Nel giugno del 2020, quando le restrizioni dovute all’emergenza pandemica hanno finalmente permesso di tornare a muoversi, camminare è diventato molto più di un semplice gesto. Con Associazione Fuorivia abbiamo percorso il Cammino dei Ribelli, un anello di circa 130 km in Val Borbera, tra Piemonte e Liguria, scegliendo di ripartire da un territorio marginale, quello dell’Appennino ligure-piemontese, montano, poco addomesticato, ma che resiste allo spopolamento.

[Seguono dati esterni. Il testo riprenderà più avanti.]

-- ==== Sys2Proof/Laws/KeptWave.lean ====
section
/-! SUPPORT. What the operations of Machine/Wave.lean keep (Laws/Kept.lean). -/

namespace Sys2Proof.Machine

set_option linter.all false

variable {por : Bool} {z : State}

@[simp] theorem siteCross_kept (kind site : Nat) (s : State) (hz : Kept por z s) : Kept por z (siteCross kind site s) := by
  simp (maxDischargeDepth := 40) [siteCross, hz]

@[simp] theorem sendWord_kept (w : Word128) (s : State) (hz : Kept por z s) : Kept por z (sendWord w s) := by
  simp (maxDischargeDepth := 40) [sendWord, hz]

@[simp] theorem countWord_kept (w : Word128) (failed : Bool) (s : State) (hz : Kept por z s) : Kept por z (countWord w failed s) := by
  simp (maxDischargeDepth := 40) [countWord, hz]

@[simp] theorem discardWord_kept (sent : Word128) (s : State) (hz : Kept por z s) : Kept por z (discardWord sent s) := by
  simp (maxDischargeDepth := 40) [discardWord, hz]

@[simp] theorem takeWord_kept (w : Word128) (f : State → State) (s : State) (h_f : ∀ t, Kept por t (f t))
    (hz : Kept por z s) : Kept por z (takeWord w f s) := by
  have k : ∀ t, Kept por z t → Kept por z (f t) := fun t h => h.trans (h_f t)
  unfold takeWord; (repeat' split) <;> first | exact hz | (apply k; simp [hz]) | simp [hz]

@[simp] theorem arriveWord_kept (sent flip : Word128) (f : State → State) (s : State) (h_f : ∀ t, Kept por t (f t))
    (hz : Kept por z s) : Kept por z (arriveWord sent flip f s) := by
  have k : ∀ t, Kept por z t → Kept por z (f t) := fun t h => h.trans (h_f t)
  unfold arriveWord; (repeat' split) <;> first | exact hz | (apply k; simp [hz]) | simp [hz]

end Sys2Proof.Machine
end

Siamo partiti in due il 24 giugno, con zaino, tenda e la voglia di confrontarci su ciò che avevamo vissuto durante il lockdown. Giorno dopo giorno, tappa dopo tappa, il gruppo si è allargato: persone arrivate da diverse parti d’Italia e anche dall’estero, richiamate dal desiderio di rimettere il corpo in movimento e di farlo insieme. Il 27 giugno, per il fine settimana, eravamo in venti. 

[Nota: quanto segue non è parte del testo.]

-- ==== Sys2Proof/Laws/KeptMesh.lean ====
section
/-! SUPPORT. What the operations of Machine/Mesh.lean keep (Laws/Kept.lean). -/

namespace Sys2Proof.Machine

set_option linter.all false

variable {por : Bool} {z : State}

@[simp] theorem noteGrant_kept (d : Nat) (f : Flit) (s : State) (hz : Kept por z s) : Kept por z (noteGrant d f s) := by
  unfold noteGrant; (repeat' split) <;> simp (maxDischargeDepth := 40) [hz]

@[simp] theorem freeSlots_kept (d node n : Nat) (s : State) (hz : Kept por z s) : Kept por z (freeSlots d node n s) := by
  simp (maxDischargeDepth := 40) [freeSlots, hz]

@[simp] theorem leaveStaging_kept (d : Nat) (f : Flit) (s : State) (hz : Kept por z s) : Kept por z (leaveStaging d f s) := by
  simp (maxDischargeDepth := 40) [leaveStaging, hz]

@[simp] theorem moveFlit_kept (d i : Nat) (f : Flit) (s : State) (hz : Kept por z s) : Kept por z (moveFlit d i f s) := by
  simp only [moveFlit]; (repeat' split) <;> simp (maxDischargeDepth := 40) [hz]

@[simp] theorem sendLeg_kept (d : Nat) (l : Leg) (s : State) (hz : Kept por z s) : Kept por z (sendLeg d l s) := by
  unfold sendLeg; (repeat' split) <;> simp (maxDischargeDepth := 40) [hz]

@[simp] theorem startMsend_kept (t : TillerId) (b : Body) (ms : List Nat) (s : State) (hz : Kept por z s) : Kept por z (startMsend t b ms s) := by
  simp only [startMsend]; (repeat' split) <;> simp (maxDischargeDepth := 40) [hz]

@[simp] theorem execMsend_kept (t : TillerId) (body : Body) (s : State) : KeptO por s (execMsend t body s) := by
  simp (maxDischargeDepth := 40) [execMsend]

@[simp] theorem memberWrote_kept (d node id : Nat) (s : State) (hz : Kept por z s) : Kept por z (memberWrote d node id s) := by
  unfold memberWrote; (repeat' split) <;> simp (maxDischargeDepth := 40) [hz]

@[simp] theorem consumeData_kept (d : Nat) (f : Flit) (s : State) (hz : Kept por z s) : Kept por z (consumeData d f s) := by
  simp only [consumeData]; (repeat' split) <;> simp (maxDischargeDepth := 40) [hz]

@[simp] theorem consumeAck_kept (d : Nat) (f : Flit) (s : State) (hz : Kept por z s) : Kept por z (consumeAck d f s) := by
  unfold consumeAck; (repeat' split) <;> simp (maxDischargeDepth := 40) [hz]

@[simp] theorem fillQueue_kept (e : Nat) (q : QStep) (s : State) (hz : Kept por z s) : Kept por z (fillQueue e q s) := by
  simp (maxDischargeDepth := 40) [fillQueue, hz]

@[simp] theorem consumeGrant_kept (d : Nat) (f : Flit) (s : State) (hz : Kept por z s) : Kept por z (consumeGrant d f s) := by
  simp only [consumeGrant]; (repeat' split) <;> simp (maxDischargeDepth := 40) [hz]

@[simp] theorem consumeFlit_kept (d : Nat) (f : Flit) (s : State) (hz : Kept por z s) : Kept por z (consumeFlit d f s) := by
  unfold consumeFlit; (repeat' split) <;> simp (maxDischargeDepth := 40) [hz]

@[simp] theorem serveFlit_kept (d i : Nat) (p : Flit → Bool) (s : State) (hz : Kept por z s) : Kept por z (serveFlit d i p s) := by
  simp only [serveFlit]; (repeat' split) <;> simp (maxDischargeDepth := 40) [hz]

@[simp] theorem execMeshControlFlit_kept (die : Fin 8) (flit : Nat) (s : State) : KeptO por s (execMeshControlFlit die flit s) := by
  simp (maxDischargeDepth := 40) [execMeshControlFlit]

@[simp] theorem execMeshDataFlit_kept (die : Fin 8) (flit : Nat) (s : State) : KeptO por s (execMeshDataFlit die flit s) := by
  simp (maxDischargeDepth := 40) [execMeshDataFlit]

@[simp] theorem execMeshCreditReturn_kept (die : Fin 8) (node : Fin 289) (port : Fin 17) (channel : Fin 3) (s : State) : KeptO por s (execMeshCreditReturn die node port channel s) := by
  simp (maxDischargeDepth := 40) [execMeshCreditReturn]

@[simp] theorem execFlitDivert_kept (die : Fin 8) (flit : Nat) (s : State) : KeptO por s (execFlitDivert die flit s) := by
  simp only [execFlitDivert]; (repeat' split) <;> simp (maxDischargeDepth := 40)

@[simp] theorem execStagingGrant_kept (die : Fin 8) (node : Fin 289) (s : State) : KeptO por s (execStagingGrant die node s) := by
  simp only [execStagingGrant]; (repeat' split) <;> simp (maxDischargeDepth := 40)

@[simp] theorem execMeshFlipRequest_kept (die : Fin 8) (s : State) : KeptO por s (execMeshFlipRequest die s) := by
  simp (maxDischargeDepth := 40) [execMeshFlipRequest]

@[simp] theorem execMeshEpochFlip_kept (die : Fin 8) (s : State) : KeptO por s (execMeshEpochFlip die s) := by
  unfold execMeshEpochFlip; (repeat' split) <;> simp (maxDischargeDepth := 40)

@[simp] theorem execMeshDrainZero_kept (die : Fin 8) (s : State) : KeptO por s (execMeshDrainZero die s) := by
  simp (maxDischargeDepth := 40) [execMeshDrainZero]

@[simp] theorem execMeshDrainTimeout_kept (die : Fin 8) (s : State) : KeptO por s (execMeshDrainTimeout die s) := by
  simp only [execMeshDrainTimeout]; (repeat' split) <;> simp (maxDischargeDepth := 40)

end Sys2Proof.Machine
end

Il Cammino dei Ribelli non è solo un itinerario escursionistico: è un attraversamento fisico e simbolico della Val Borbera, una valle laterale dell’Appennino piemontese, aspra e generosa allo stesso tempo. I suoi sentieri collegano borghi in pietra, crinali aperti, boschi fitti e panorami inattesi. Ma soprattutto raccontano una storia di resistenza: quella delle comunità che hanno scelto di restare, di reinventarsi, di non abbandonare questi luoghi. Camminare qui significa entrare in relazione con un paesaggio che non si concede subito. I dislivelli si fanno sentire, i tracciati chiedono attenzione, ma ogni fatica è ripagata da incontri e visioni: una casa riaperta dopo anni, un abitante che racconta il passato del paese, una tavola condivisa alla fine della giornata. In un momento storico segnato dalla distanza e dalla paura del contatto, tutto questo ha avuto un valore amplificato.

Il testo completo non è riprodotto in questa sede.